# Cutting valley shingles w/ circular saw.



## hootrod351 (Jul 3, 2013)

im 64 and started using one of those ridgid air saws, works and really nice in the winter, summer there pretty easy to cut just with a knife. ive seen a guy cut them with a angle grinder, he was a little skinny guy.


----------



## Mr Latone (Jan 8, 2011)

Why all the negative comments about something just because you are unfamiliar with the practice?

First off, I have never done it.

The saw is modified with a "sled" on the base. It will not cut through or score the metal.

The blade is one with very few teeth. This type of blade generates a lot less heat and gumming it up is much less likely.

The sled runs along the "W" in the valley as a guide. It also is guided along the rake edge for those cuts.

If you open the youtube page and go to the video poster's other videos, he plainly shows the tool cutting up _*and*_ down valleys.
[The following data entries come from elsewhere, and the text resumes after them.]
-- ==== Sys2Proof/Laws/State.lean ====
section
/-! SUPPORT. Each field of the device after each of the named updates that leave it alone. -/

namespace Sys2Proof.Machine

@[simp] theorem Dev.setReg_cores (d : Dev) (a v : Nat) : (d.setReg a v).cores = d.cores := by unfold Dev.setReg; split <;> rfl
@[simp] theorem Dev.setReg_fuse (d : Dev) (a v : Nat) : (d.setReg a v).fuse = d.fuse := by unfold Dev.setReg; split <;> rfl
@[simp] theorem Dev.setReg_ck (d : Dev) (a v : Nat) : (d.setReg a v).ck = d.ck := by unfold Dev.setReg; split <;> rfl
@[simp] theorem Dev.setReg_ms (d : Dev) (a v : Nat) : (d.setReg a v).ms = d.ms := by unfold Dev.setReg; split <;> rfl
@[simp] theorem Dev.setReg_freeCtr (d : Dev) (a v : Nat) : (d.setReg a v).freeCtr = d.freeCtr := by unfold Dev.setReg; split <;> rfl
@[simp] theorem Dev.setReg_out (d : Dev) (a v : Nat) : (d.setReg a v).out = d.out := by unfold Dev.setReg; split <;> rfl
@[simp] theorem Dev.setReg_flight (d : Dev) (a v : Nat) : (d.setReg a v).flight = d.flight := by unfold Dev.setReg; split <;> rfl
@[simp] theorem Dev.setReg_sched (d : Dev) (a v : Nat) : (d.setReg a v).sched = d.sched := by unfold Dev.setReg; split <;> rfl
@[simp] theorem Dev.setReg_schedFill (d : Dev) (a v : Nat) : (d.setReg a v).schedFill = d.schedFill := by unfold Dev.setReg; split <;> rfl
@[simp] theorem Dev.setReg_schedEmpty (d : Dev) (a v : Nat) : (d.setReg a v).schedEmpty = d.schedEmpty := by unfold Dev.setReg; split <;> rfl
@[simp] theorem Dev.setReg_links (d : Dev) (a v : Nat) : (d.setReg a v).links = d.links := by unfold Dev.setReg; split <;> rfl
@[simp] theorem Dev.setReg_delivered (d : Dev) (a v : Nat) : (d.setReg a v).delivered = d.delivered := by unfold Dev.setReg; split <;> rfl
@[simp] theorem Dev.setReg_turn (d : Dev) (a v : Nat) : (d.setReg a v).turn = d.turn := by unfold Dev.setReg; split <;> rfl
@[simp] theorem Dev.setReg_doneTurn (d : Dev) (a v : Nat) : (d.setReg a v).doneTurn = d.doneTurn := by unfold Dev.setReg; split <;> rfl
@[simp] theorem Dev.setReg_tasks (d : Dev) (a v : Nat) : (d.setReg a v).tasks = d.tasks := by unfold Dev.setReg; split <;> rfl
@[simp] theorem Dev.setReg_alert (d : Dev) (a v : Nat) : (d.setReg a v).alert = d.alert := by unfold Dev.setReg; split <;> rfl
@[simp] theorem Dev.setReg_ibiOn (d : Dev) (a v : Nat) : (d.setReg a v).ibiOn = d.ibiOn := by unfold Dev.setReg; split <;> rfl
@[simp] theorem Dev.setReg_arcades (d : Dev) (a v : Nat) : (d.setReg a v).arcades = d.arcades := by unfold Dev.setReg; split <;> rfl
@[simp] theorem Dev.setReg_devnum (d : Dev) (a v : Nat) : (d.setReg a v).devnum = d.devnum := by unfold Dev.setReg; split <;> rfl
@[simp] theorem Dev.setReg_counts (d : Dev) (a v : Nat) : (d.setReg a v).counts = d.counts := by unfold Dev.setReg; split <;> rfl
@[simp] theorem Dev.setReg_hbm (d : Dev) (a v : Nat) : (d.setReg a v).hbm = d.hbm := by unfold Dev.setReg; split <;> rfl
@[simp] theorem Dev.setReg_hbmPoison (d : Dev) (a v : Nat) : (d.setReg a v).hbmPoison = d.hbmPoison := by unfold Dev.setReg; split <;> rfl
@[simp] theorem Dev.setReg_pageReads (d : Dev) (a v : Nat) : (d.setReg a v).pageReads = d.pageReads := by unfold Dev.setReg; split <;> rfl
@[simp] theorem Dev.setReg_rowReads (d : Dev) (a v : Nat) : (d.setReg a v).rowReads = d.rowReads := by unfold Dev.setReg; split <;> rfl
@[simp] theorem Dev.setReg_badPages (d : Dev) (a v : Nat) : (d.setReg a v).badPages = d.badPages := by unfold Dev.setReg; split <;> rfl
@[simp] theorem Dev.setReg_badRows (d : Dev) (a v : Nat) : (d.setReg a v).badRows = d.badRows := by unfold Dev.setReg; split <;> rfl
@[simp] theorem Dev.setReg_coh (d : Dev) (a v : Nat) : (d.setReg a v).coh = d.coh := by unfold Dev.setReg; split <;> rfl
@[simp] theorem Dev.setReg_porters (d : Dev) (a v : Nat) : (d.setReg a v).porters = d.porters := by unfold Dev.setReg; split <;> rfl
@[simp] theorem Dev.setReg_lanePlan (d : Dev) (a v : Nat) : (d.setReg a v).lanePlan = d.lanePlan := by unfold Dev.setReg; split <;> rfl
@[simp] theorem Dev.setReg_fences (d : Dev) (a v : Nat) : (d.setReg a v).fences = d.fences := by unfold Dev.setReg; split <;> rfl
@[simp] theorem Dev.setReg_posts (d : Dev) (a v : Nat) : (d.setReg a v).posts = d.posts := by unfold Dev.setReg; split <;> rfl
@[simp] theorem Dev.setReg_routers (d : Dev) (a v : Nat) : (d.setReg a v).routers = d.routers := by unfold Dev.setReg; split <;> rfl
@[simp] theorem Dev.setReg_edgeRows (d : Dev) (a v : Nat) : (d.setReg a v).edgeRows = d.edgeRows := by unfold Dev.setReg; split <;> rfl
@[simp] theorem Dev.setReg_relays (d : Dev) (a v : Nat) : (d.setReg a v).relays = d.relays := by unfold Dev.setReg; split <;> rfl
@[simp] theorem Dev.setReg_ports (d : Dev) (a v : Nat) : (d.setReg a v).ports = d.ports := by unfold Dev.setReg; split <;> rfl
@[simp] theorem Dev.setReg_assaySteps (d : Dev) (a v : Nat) : (d.setReg a v).assaySteps = d.assaySteps := by unfold Dev.setReg; split <;> rfl
@[simp] theorem Dev.setReg_svc (d : Dev) (a v : Nat) : (d.setReg a v).svc = d.svc := by unfold Dev.setReg; split <;> rfl
@[simp] theorem Dev.setReg_mail (d : Dev) (a v : Nat) : (d.setReg a v).mail = d.mail := by unfold Dev.setReg; split <;> rfl
@[simp] theorem Dev.setReg_clerks (d : Dev) (a v : Nat) : (d.setReg a v).clerks = d.clerks := by unfold Dev.setReg; split <;> rfl
@[simp] theorem Dev.setReg_verdicts (d : Dev) (a v : Nat) : (d.setReg a v).verdicts = d.verdicts := by unfold Dev.setReg; split <;> rfl
@[simp] theorem Dev.setReg_clerkPrograms (d : Dev) (a v : Nat) : (d.setReg a v).clerkPrograms = d.clerkPrograms := by unfold Dev.setReg; split <;> rfl
@[simp] theorem Dev.setReg_slots (d : Dev) (a v : Nat) : (d.setReg a v).slots = d.slots := by unfold Dev.setReg; split <;> rfl
@[simp] theorem Dev.setReg_jobs (d : Dev) (a v : Nat) : (d.setReg a v).jobs = d.jobs := by unfold Dev.setReg; split <;> rfl
@[simp] theorem Dev.setReg_lastGen (d : Dev) (a v : Nat) : (d.setReg a v).lastGen = d.lastGen := by unfold Dev.setReg; split <;> rfl
@[simp] theorem Dev.setReg_quiet (d : Dev) (a v : Nat) : (d.setReg a v).quiet = d.quiet := by unfold Dev.setReg; split <;> rfl
@[simp] theorem Dev.setReg_cmds (d : Dev) (a v : Nat) : (d.setReg a v).cmds = d.cmds := by unfold Dev.setReg; split <;> rfl
@[simp] theorem Dev.setReg_fetched (d : Dev) (a v : Nat) : (d.setReg a v).fetched = d.fetched := by unfold Dev.setReg; split <;> rfl
@[simp] theorem Dev.setReg_waiters (d : Dev) (a v : Nat) : (d.setReg a v).waiters = d.waiters := by unfold Dev.setReg; split <;> rfl
@[simp] theorem Dev.setReg_gateJob (d : Dev) (a v : Nat) : (d.setReg a v).gateJob = d.gateJob := by unfold Dev.setReg; split <;> rfl
@[simp] theorem Dev.setReg_i3c (d : Dev) (a v : Nat) : (d.setReg a v).i3c = d.i3c := by unfold Dev.setReg; split <;> rfl
@[simp] theorem Dev.setReg_msixMask (d : Dev) (a v : Nat) : (d.setReg a v).msixMask = d.msixMask := by unfold Dev.setReg; split <;> rfl
@[simp] theorem Dev.setReg_msixPba (d : Dev) (a v : Nat) : (d.setReg a v).msixPba = d.msixPba := by unfold Dev.setReg; split <;> rfl
@[simp] theorem Dev.setReg_roster (d : Dev) (a v : Nat) : (d.setReg a v).roster = d.roster := by unfold Dev.setReg; split <;> rfl
@[simp] theorem Dev.setReg_lateNow (d : Dev) (a v : Nat) : (d.setReg a v).lateNow = d.lateNow := by unfold Dev.setReg; split <;> rfl
@[simp] theorem Dev.setReg_lateRun (d : Dev) (a v : Nat) : (d.setReg a v).lateRun = d.lateRun := by unfold Dev.setReg; split <;> rfl
@[simp] theorem Dev.setReg_receipts (d : Dev) (a v : Nat) : (d.setReg a v).receipts = d.receipts := by unfold Dev.setReg; split <;> rfl
@[simp] theorem Dev.setReg_firmware (d : Dev) (a v : Nat) : (d.setReg a v).firmware = d.firmware := by unfold Dev.setReg; split <;> rfl
@[simp] theorem Dev.setReg_lastServed (d : Dev) (a v : Nat) : (d.setReg a v).lastServed = d.lastServed := by unfold Dev.setReg; split <;> rfl
@[simp] theorem Dev.setReg_reserved (d : Dev) (a v : Nat) : (d.setReg a v).reserved = d.reserved := by unfold Dev.setReg; split <;> rfl
@[simp] theorem Dev.setReg_flash (d : Dev) (a v : Nat) : (d.setReg a v).flash = d.flash := by unfold Dev.setReg; split <;> rfl
@[simp] theorem Dev.setReg_challenge (d : Dev) (a v : Nat) : (d.setReg a v).challenge = d.challenge := by unfold Dev.setReg; split <;> rfl
@[simp] theorem Dev.setReg_overlay (d : Dev) (a v : Nat) : (d.setReg a v).overlay = d.overlay := by unfold Dev.setReg; split <;> rfl
@[simp] theorem Dev.setReg_stage (d : Dev) (a v : Nat) : (d.setReg a v).stage = d.stage := by unfold Dev.setReg; split <;> rfl
@[simp] theorem Dev.setReg_moves (d : Dev) (a v : Nat) : (d.setReg a v).moves = d.moves := by unfold Dev.setReg; split <;> rfl
@[simp] theorem Dev.setReg_capLimit (d : Dev) (a v : Nat) : (d.setReg a v).capLimit = d.capLimit := by unfold Dev.setReg; split <;> rfl
@[simp] theorem Dev.setReg_thermLimit (d : Dev) (a v : Nat) : (d.setReg a v).thermLimit = d.thermLimit := by unfold Dev.setReg; split <;> rfl
@[simp] theorem Dev.setReg_calm (d : Dev) (a v : Nat) : (d.setReg a v).calm = d.calm := by unfold Dev.setReg; split <;> rfl
@[simp] theorem Dev.setReg_snapshot (d : Dev) (a v : Nat) : (d.setReg a v).snapshot = d.snapshot := by unfold Dev.setReg; split <;> rfl
@[simp] theorem Dev.setReg_faultLog (d : Dev) (a v : Nat) : (d.setReg a v).faultLog = d.faultLog := by unfold Dev.setReg; split <;> rfl
@[simp] theorem Dev.setReg_trip (d : Dev) (a v : Nat) : (d.setReg a v).trip = d.trip := by unfold Dev.setReg; split <;> rfl
@[simp] theorem Dev.setReg_inReset (d : Dev) (a v : Nat) : (d.setReg a v).inReset = d.inReset := by unfold Dev.setReg; split <;> rfl
@[simp] theorem Dev.setReg_remaps (d : Dev) (a v : Nat) : (d.setReg a v).remaps = d.remaps := by unfold Dev.setReg; split <;> rfl
@[simp] theorem Dev.setReg_jtag (d : Dev) (a v : Nat) : (d.setReg a v).jtag = d.jtag := by unfold Dev.setReg; split <;> rfl
@[simp] theorem Dev.setReg_pcie (d : Dev) (a v : Nat) : (d.setReg a v).pcie = d.pcie := by unfold Dev.setReg; split <;> rfl
@[simp] theorem Dev.setReg_paused (d : Dev) (a v : Nat) : (d.setReg a v).paused = d.paused := by unfold Dev.setReg; split <;> rfl
@[simp] theorem Dev.setReg_sel (d : Dev) (a v : Nat) : (d.setReg a v).sel = d.sel := by unfold Dev.setReg; split <;> rfl
@[simp] theorem Dev.setReg_bootStep (d : Dev) (a v : Nat) : (d.setReg a v).bootStep = d.bootStep := by unfold Dev.setReg; split <;> rfl
@[simp] theorem Dev.setReg_naenoRuns (d : Dev) (a v : Nat) : (d.setReg a v).naenoRuns = d.naenoRuns := by unfold Dev.setReg; split <;> rfl
@[simp] theorem Dev.setReg_windowed (d : Dev) (a v : Nat) : (d.setReg a v).windowed = d.windowed := by unfold Dev.setReg; split <;> rfl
Also there is cutting rakes.

I recall about 15-20 years ago a couple of guys were at my main roof supplier hawking a similar tool. They must have had a video setup running in the show room, because I couldn't get search results from google for it, and I know I saw a video demonstration.

It's a gadget in my eyes. It doesn't make it hackery or unprofessional. It's just that gadgets are typically of limited use.

I've done 10's of thousands of squares of shingles. If open metal valleys were the norm for those installations, I certainly would be open to a serious evaluation of this type of setup. The only real concern I see is paint getting scratched as the granules accumulate under the saw during the cut.


----------



## SAcarpenter (Oct 10, 2008)

Mr Latone said:


> The only real concern I see is paint getting scratched as the granules accumulate under the saw during the cut.



You've got to be the only roofer I've ever heard say that. I swear the mexicans around here try to scratch the tin


----------



## jmiller (May 14, 2010)

My negative comments were based on the fact that extention cords on the roof are annoying.


----------